• **TASK STATEMENT**: Print the data that follows exactly, leaving nothing out.

• **RECORDS PROVIDED**:
-- ==== Sys2Proof/Laws/Forms.lean ====
section
/-! SUPPORT. The instructions by form: every instruction is a member of one of the families of the opcode maps or a row
of its own (`Instr.form`), and `exec` of each family member is the family's shared operation. A proof about every
instruction splits on `i.form`, then rewrites with `exec_<family>`. -/

namespace Sys2Proof

open Machine

/-- The form of an instruction: a member of a family, or a row of its own. -/
inductive Instr.Form : Instr → Prop where
  | alu (op : AluOp) (src : AluSrc) : Instr.Form (Instr.alu op src)
  | inc8 (o : Opnd8) : Instr.Form (Instr.inc8 o)
  | dec8 (o : Opnd8) : Instr.Form (Instr.dec8 o)
  | inc16 (r : R16) : Instr.Form (Instr.inc16 r)
  | dec16 (r : R16) : Instr.Form (Instr.dec16 r)
  | addHL (r : R16) : Instr.Form (Instr.addHL r)
  | rot (op : RotOp) (o : Opnd8) : Instr.Form (Instr.rot op o)
  | bit (b : Fin 8) (o : Opnd8) : Instr.Form (Instr.bit b o)
  | res (b : Fin 8) (o : Opnd8) : Instr.Form (Instr.res b o)
  | set (b : Fin 8) (o : Opnd8) : Instr.Form (Instr.set b o)
  | ldN8 (y : Opnd8) (n : Byte) : Instr.Form (Instr.ldN8 y n)
  | ldAMem (m : R16Mem) : Instr.Form (Instr.ldAMem m)
  | ldMemA (m : R16Mem) : Instr.Form (Instr.ldMemA m)
  | ldN16 (r : R16) (n : Word) : Instr.Form (Instr.ldN16 r n)
  | jrCc (cc : Cond) (e : Byte) : Instr.Form (Instr.jrCc cc e)
  | jpCc (cc : Cond) (a : Word) : Instr.Form (Instr.jpCc cc a)
  | callCc (cc : Cond) (a : Word) : Instr.Form (Instr.callCc cc a)
  | retCc (cc : Cond) : Instr.Form (Instr.retCc cc)
  | rst (y : Fin 8) : Instr.Form (Instr.rst y)
  | push (r : R16Stk) : Instr.Form (Instr.push r)
  | pop (r : R16Stk) : Instr.Form (Instr.pop r)
  | ld (y z : Opnd8) (h : ¬(y = .mHL ∧ z = .mHL)) : Instr.Form (Instr.ld y z)
  | illegal (op : Byte) (i : Instr) (h : (op, i) ∈ illegalTable) : Instr.Form i
  | nop : Instr.Form (.nop)
  | halt : Instr.Form (.halt)
  | di : Instr.Form (.di)
  | ei : Instr.Form (.ei)
  | stop (x : Byte) : Instr.Form (.stop x)
  | daa : Instr.Form (.daa)
  | cpl : Instr.Form (.cpl)
  | scf : Instr.Form (.scf)
  | ccf : Instr.Form (.ccf)
  | rlca : Instr.Form (.rlca)
  | rrca : Instr.Form (.rrca)
  | rla : Instr.Form (.rla)
  | rra : Instr.Form (.rra)
  | add_SP_e8 (e : Byte) : Instr.Form (.add_SP_e8 e)
  | ld_HL_SPe8 (e : Byte) : Instr.Form (.ld_HL_SPe8 e)
  | ldh_ma8_A (a : Byte) : Instr.Form (.ldh_ma8_A a)
  | ldh_A_ma8 (a : Byte) : Instr.Form (.ldh_A_ma8 a)
  | ld_mC_A : Instr.Form (.ld_mC_A)
  | ld_A_mC : Instr.Form (.ld_A_mC)
  | ld_ma16_A (a : Word) : Instr.Form (.ld_ma16_A a)
  | ld_A_ma16 (a : Word) : Instr.Form (.ld_A_ma16 a)
  | ld_ma16_SP (a : Word) : Instr.Form (.ld_ma16_SP a)
  | ld_SP_HL : Instr.Form (.ld_SP_HL)
  | jr_e8 (e : Byte) : Instr.Form (.jr_e8 e)
  | jp_a16 (a : Word) : Instr.Form (.jp_a16 a)
  | jp_HL : Instr.Form (.jp_HL)
  | call_a16 (a : Word) : Instr.Form (.call_a16 a)
  | ret : Instr.Form (.ret)
  | reti : Instr.Form (.reti)
  | prefixCB (op2 : Byte) : Instr.Form (.prefixCB op2)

• **THE COMPLETED TASK**:
-- ==== Sys2Proof/Laws/Forms.lean ====
section
/-! SUPPORT. The instructions by form: every instruction is a member of one of the families of the opcode maps or a row
of its own (`Instr.form`), and `exec` of each family member is the family's shared operation. A proof about every
instruction splits on `i.form`, then rewrites with `exec_<family>`. -/

namespace Sys2Proof

open Machine

/-- The form of an instruction: a member of a family, or a row of its own. -/
inductive Instr.Form : Instr → Prop where
  | alu (op : AluOp) (src : AluSrc) : Instr.Form (Instr.alu op src)
  | inc8 (o : Opnd8) : Instr.Form (Instr.inc8 o)
  | dec8 (o : Opnd8) : Instr.Form (Instr.dec8 o)
  | inc16 (r : R16) : Instr.Form (Instr.inc16 r)
  | dec16 (r : R16) : Instr.Form (Instr.dec16 r)
  | addHL (r : R16) : Instr.Form (Instr.addHL r)
  | rot (op : RotOp) (o : Opnd8) : Instr.Form (Instr.rot op o)
  | bit (b : Fin 8) (o : Opnd8) : Instr.Form (Instr.bit b o)
  | res (b : Fin 8) (o : Opnd8) : Instr.Form (Instr.res b o)
  | set (b : Fin 8) (o : Opnd8) : Instr.Form (Instr.set b o)
  | ldN8 (y : Opnd8) (n : Byte) : Instr.Form (Instr.ldN8 y n)
  | ldAMem (m : R16Mem) : Instr.Form (Instr.ldAMem m)
  | ldMemA (m : R16Mem) : Instr.Form (Instr.ldMemA m)
  | ldN16 (r : R16) (n : Word) : Instr.Form (Instr.ldN16 r n)
  | jrCc (cc : Cond) (e : Byte) : Instr.Form (Instr.jrCc cc e)
  | jpCc (cc : Cond) (a : Word) : Instr.Form (Instr.jpCc cc a)
  | callCc (cc : Cond) (a : Word) : Instr.Form (Instr.callCc cc a)
  | retCc (cc : Cond) : Instr.Form (Instr.retCc cc)
  | rst (y : Fin 8) : Instr.Form (Instr.rst y)
  | push (r : R16Stk) : Instr.Form (Instr.push r)
  | pop (r : R16Stk) : Instr.Form (Instr.pop r)
  | ld (y z : Opnd8) (h : ¬(y = .mHL ∧ z = .mHL)) : Instr.Form (Instr.ld y z)
  | illegal (op : Byte) (i : Instr) (h : (op, i) ∈ illegalTable) : Instr.Form i
  | nop : Instr.Form (.nop)
  | halt : Instr.Form (.halt)
  | di : Instr.Form (.di)
  | ei : Instr.Form (.ei)
  | stop (x : Byte) : Instr.Form (.stop x)
  | daa : Instr.Form (.daa)
  | cpl : Instr.Form (.cpl)
  | scf : Instr.Form (.scf)
  | ccf : Instr.Form (.ccf)
  | rlca : Instr.Form (.rlca)
  | rrca : Instr.Form (.rrca)
  | rla : Instr.Form (.rla)
  | rra : Instr.Form (.rra)
  | add_SP_e8 (e : Byte) : Instr.Form (.add_SP_e8 e)
  | ld_HL_SPe8 (e : Byte) : Instr.Form (.ld_HL_SPe8 e)
  | ldh_ma8_A (a : Byte) : Instr.Form (.ldh_ma8_A a)
  | ldh_A_ma8 (a : Byte) : Instr.Form (.ldh_A_ma8 a)
  | ld_mC_A : Instr.Form (.ld_mC_A)
  | ld_A_mC : Instr.Form (.ld_A_mC)
  | ld_ma16_A (a : Word) : Instr.Form (.ld_ma16_A a)
  | ld_A_ma16 (a : Word) : Instr.Form (.ld_A_ma16 a)
  | ld_ma16_SP (a : Word) : Instr.Form (.ld_ma16_SP a)
  | ld_SP_HL : Instr.Form (.ld_SP_HL)
  | jr_e8 (e : Byte) : Instr.Form (.jr_e8 e)
  | jp_a16 (a : Word) : Instr.Form (.jp_a16 a)
  | jp_HL : Instr.Form (.jp_HL)
  | call_a16 (a : Word) : Instr.Form (.call_a16 a)
  | ret : Instr.Form (.ret)
  | reti : Instr.Form (.reti)
  | prefixCB (op2 : Byte) : Instr.Form (.prefixCB op2)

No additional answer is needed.